* [Problem statement]:
Print nothing but the lines below starting at the line that holds "with ERR = 0. -/" and ending at the line that holds "obtain ⟨hdigest, hhex⟩", including both, each exactly as written.

* [Data for this task]:
/-- Settles O20: a word that matches no row is rejected with code 5, and a legal one takes its command's acceptance, whose flags
follow from `commandError`. -/
theorem acceptanceOfEveryWord : Obligations.AcceptanceOfEveryWord := by
  intro s off c hb hoff legal code
  have hwrite : busWrite off c s = accept c { s with cmd := c } := by simp [busWrite_cmd s c hoff, writeCmd, hb]
  rw [hwrite]
  rcases accept_cases c (s := { s with cmd := c }) hb with ⟨e, hd, ha⟩ | ⟨i, hd, ha⟩
  · obtain rfl : e = .illegalCommand := decode_error hd
    have hcode : code = 5 := if_pos ((decode_illegal_iff_not_legalWord c).1 hd)
    refine ⟨_, ha, rfl, rfl, rfl, rfl, hcode.symm, ?_, ?_, rfl, rfl⟩
    · rw [hcode]; exact hb
    · rw [hcode]; rfl
  · have hlegal : legal := by
      by_contra hnot
      cases hd.symm.trans ((decode_illegal_iff_not_legalWord c).2 hnot)
    have hcode : ((commandError i { s with cmd := c }).map CmdError.code).getD 0 = code := by
      rw [commandError_code_of_decode hd]
      exact (if_neg (not_not.2 hlegal)).symm
    obtain ⟨hcmd, _, _, _, hdigest, hhex, _, _, hop, halg, hlen, _⟩ := acceptance_fields i { s with cmd := c }
    obtain ⟨hfop, hfalg⟩ := decode_fields hd
    obtain ⟨herr, hbusy, hdone⟩ := acceptance_flags i (s := { s with cmd := c }) hb
    refine ⟨_, ha, hcmd, hop.trans hfop.symm, halg.trans hfalg.symm, hlen, herr.trans hcode, ?_, ?_, hdigest, hhex⟩
    · exact hbusy.trans (hcode ▸ (flags_of_code _).1)
    · exact hdone.trans (hcode ▸ (flags_of_code _).2)

/-! ### Completion (44_dispatch.md R224) -/

/-- The command in flight completes: the outputs that its completion computes, the flags, and the frame. -/
theorem exec_completes {i : Instr} {s : State} (hb : s.busy = true) (hi : latchedInstr s = some i) :
    ∃ t, exec i s = .next t ∧ t.digest = (completion i s).digest ∧ t.hex = (completion i s).hex ∧
      t.busy = false ∧ t.done = true ∧ t.err = s.err ∧ KeepsRest s t := by
  obtain ⟨_, _, _, _, _, _, hbusy, hdone, herr, _⟩ := completion_fields i s
  exact ⟨_, exec_inFlight i hb hi, rfl, rfl, hbusy, hdone, herr, completion_keepsRest i s⟩

/-- What the latch holds for each row of the completion's table. -/
theorem latchedInstr_digest_tag0 {s : State} (hop : s.opL = 1) (halg : s.algL = 0) :
    latchedInstr s = some (.digest true 0) := by simp [latchedInstr, hop, halg, validTag_iff]

theorem latchedInstr_digest_tag1 {s : State} (hop : s.opL = 1) (halg : s.algL = 1) :
    latchedInstr s = some (.digest true 1) := by simp [latchedInstr, hop, halg, validTag_iff]

theorem latchedInstr_sha256 {s : State} (hop : s.opL = 2) : latchedInstr s = some (.sha256 true) := by
  simp [latchedInstr, hop]

theorem latchedInstr_sha3_256 {s : State} (hop : s.opL = 3) : latchedInstr s = some (.sha3_256 true) := by
  simp [latchedInstr, hop]

theorem latchedInstr_hexenc {s : State} (hop : s.opL = 4) : latchedInstr s = some .hexenc := by
  simp [latchedInstr, hop]

/-- Settles O24: the completion of DIGEST puts the digest its tag names, and its hex characters. -/
theorem digestCompletes : Obligations.DigestCompletes := fun _ hb hop =>
  ⟨fun halg => exec_completes hb (latchedInstr_digest_tag0 hop halg),
    fun halg => exec_completes hb (latchedInstr_digest_tag1 hop halg)⟩

/-- Settles O25: the completion of an engine command puts its digest and leaves HEX. -/
theorem engineCommandsComplete : Obligations.EngineCommandsComplete := fun _ hb =>
  ⟨fun hop => exec_completes hb (latchedInstr_sha256 hop), fun hop => exec_completes hb (latchedInstr_sha3_256 hop)⟩

/-- Settles O26: the completion of HEXENC puts the encoding of DIGEST, character by character. -/
theorem hexencCompletes : Obligations.HexencCompletes := by
  intro s hb hop
  obtain ⟨t, ht, hdigest, hhex, hrest⟩ := exec_completes hb (latchedInstr_hexenc hop)
  refine ⟨t, ht, hdigest, fun j hj => ?_, hrest⟩
  rw [hhex]
  exact ⟨hexEncode_high s.digest hj, hexEncode_low s.digest hj⟩

/-- Settles O28: `exec_other`. -/
theorem otherCommandTurnedAway : Obligations.OtherCommandTurnedAway := fun i _ hb hi => exec_other i hb hi

/-! ### The step that runs a command (20_memory.md R61, R68) -/

/-- At the engine's turn, with no reset at the head of the program, the step is the engine's. -/
theorem step_engine {s : State} (hturn : engineTurn s = true) (hreset : ∀ rest, s.program ≠ .reset :: rest) :
    step s = engineStep s := by
  rcases step_cases s with ⟨rest, hp, _⟩ | ⟨_, hs⟩ | ⟨hidle, _⟩ | ⟨hidle, _⟩
  · exact absurd hp (hreset rest)
  · exact hs
  · cases hturn.symm.trans hidle
  · cases hturn.symm.trans hidle

/-- In IDLE it is never the engine's turn. -/
theorem engineTurn_idle {s : State} (hb : s.busy = false) : engineTurn s = false := by simp [engineTurn, hb]

/-- Settles O19: in IDLE the host's write reaches `accept`, and at its turn the engine runs what the latch holds. -/
theorem aStepRunsTheCommand : Obligations.AStepRunsTheCommand := by
  refine ⟨fun s off c rest i hp hoff hb hd => ?accept, fun s i hb hturn hreset hi => ?complete⟩
  case accept =>
    rw [step_host hp (by simp) (engineTurn_idle hb), hostStep, busWrite_cmd _ c hoff, writeCmd,
      if_neg (by simp [hb]), accept, hd]
    rfl
  case complete =>
    rw [step_engine ((engineTurn_iff s).2 ⟨hb, hturn⟩) hreset, engineStep, hi]

/-- Settles O27: the engine's step is `exec` of the command in flight, whose completion `exec_completes` describes. -/
theorem completionStep : Obligations.CompletionStep := by
  intro s hb hturn hreset
  have hcompletes {i : Instr} (hi : latchedInstr s = some i) :
      ∃ t, step s = .next t ∧ t.digest = (completion i s).digest ∧ t.hex = (completion i s).hex ∧
        t.busy = false ∧ t.done = true ∧ t.err = s.err := by
    obtain ⟨t, ht, hdigest, hhex, hbusy, hdone, herr, _⟩ := exec_completes hb hi
    exact ⟨t, (aStepRunsTheCommand.2 s i hb hturn hreset hi).trans ht, hdigest, hhex, hbusy, hdone, herr⟩
  exact ⟨fun hop halg => hcompletes (latchedInstr_digest_tag0 hop halg),
    fun hop halg => hcompletes (latchedInstr_digest_tag1 hop halg), fun hop => hcompletes (latchedInstr_sha256 hop),
    fun hop => hcompletes (latchedInstr_sha3_256 hop), fun hop => hcompletes (latchedInstr_hexenc hop)⟩

/-! ### DIGEST, or its engine and then HEXENC (44_dispatch.md section 2) -/

/-- A command that passes its checks runs to a completion with ERR = 0. -/
theorem completion_acceptance_flags {i : Instr} {s : State} (hb : s.busy = false) (hp : PassesChecks i s) :
    (completion i (acceptance i s)).busy = false ∧ (completion i (acceptance i s)).err = 0 := by
  obtain ⟨_, _, _, _, _, _, hbusy, _, herr, _⟩ := completion_fields i (acceptance i s)
  obtain ⟨haccepted, _, _⟩ := acceptance_flags i hb
  rw [(commandError_eq_none_iff i s).2 hp] at haccepted
  exact ⟨hbusy, herr.trans haccepted⟩

/-- The two ways agree for an engine command `j` that puts the digest of DIGEST's tag: both hash the same message, and HEXENC
encodes the digest that `j` left. -/
theorem facade_eq_engine_then_hexenc {s : State} {tag : Nat} {j : Instr} (hb : s.busy = false)
    (hfacade : PassesChecks (.digest true tag) s) (hengine : PassesChecks j s)
    (hj : ∀ u, (completion j u).digest = hashByTag tag (message u) ∧ (completion j u).hex = u.hex) :
    ∃ a b c d e f, exec (.digest true tag) s = .next a ∧ exec (.digest true tag) a = .next b ∧
      exec j s = .next c ∧ exec j c = .next d ∧ exec .hexenc d = .next e ∧ exec .hexenc e = .next f ∧
      b.digest = f.digest ∧ b.hex = f.hex ∧ b.err = 0 ∧ f.err = 0 ∧ d.hex = s.hex := by
  obtain ⟨ha, hfinish⟩ := exec_exec_of_passes hb hfacade
  obtain ⟨hc, hd⟩ := exec_exec_of_passes hb hengine
  obtain ⟨hidle, _⟩ := completion_acceptance_flags hb hengine
  obtain ⟨he, hf⟩ := exec_exec_of_passes (i := .hexenc) hidle trivial
  obtain ⟨hdigest, hhex⟩ := hj (acceptance j s)
  obtain ⟨_, _, _, _, _, hkept, _⟩ := acceptance_fields j s
  have hm : message (acceptance j s) = message (acceptance (.digest true tag) s) := by
    rw [message_acceptance, message_acceptance]
    rfl
  rw [hm] at hdigest
  exact ⟨_, _, _, _, _, _, ha, hfinish, hc, hd, he, hf, hdigest.symm, congrArg hexEncode hdigest.symm,
    (completion_acceptance_flags hb hfacade).2, (completion_acceptance_flags (i := .hexenc) hidle trivial).2,
    hhex.trans hkept⟩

* [Your solution]:
/-- A command that passes its checks runs to a completion with ERR = 0. -/
theorem completion_acceptance_flags {i : Instr} {s : State} (hb : s.busy = false) (hp : PassesChecks i s) :
    (completion i (acceptance i s)).busy = false ∧ (completion i (acceptance i s)).err = 0 := by
  obtain ⟨_, _, _, _, _, _, hbusy, _, herr, _⟩ := completion_fields i (acceptance i s)
  obtain ⟨haccepted, _, _⟩ := acceptance_flags i hb
  rw [(commandError_eq_none_iff i s).2 hp] at haccepted
  exact ⟨hbusy, herr.trans haccepted⟩

/-- The two ways agree for an engine command `j` that puts the digest of DIGEST's tag: both hash the same message, and HEXENC
encodes the digest that `j` left. -/
theorem facade_eq_engine_then_hexenc {s : State} {tag : Nat} {j : Instr} (hb : s.busy = false)
    (hfacade : PassesChecks (.digest true tag) s) (hengine : PassesChecks j s)
    (hj : ∀ u, (completion j u).digest = hashByTag tag (message u) ∧ (completion j u).hex = u.hex) :
    ∃ a b c d e f, exec (.digest true tag) s = .next a ∧ exec (.digest true tag) a = .next b ∧
      exec j s = .next c ∧ exec j c = .next d ∧ exec .hexenc d = .next e ∧ exec .hexenc e = .next f ∧
      b.digest = f.digest ∧ b.hex = f.hex ∧ b.err = 0 ∧ f.err = 0 ∧ d.hex = s.hex := by
  obtain ⟨ha, hfinish⟩ := exec_exec_of_passes hb hfacade
  obtain ⟨hc, hd⟩ := exec_exec_of_passes hb hengine
  obtain ⟨hidle, _⟩ := completion_acceptance_flags hb hengine
  obtain ⟨he, hf⟩ := exec_exec_of_passes (i := .hexenc) hidle trivial
  obtain ⟨hdigest, hhex⟩ := hj (acceptance j s)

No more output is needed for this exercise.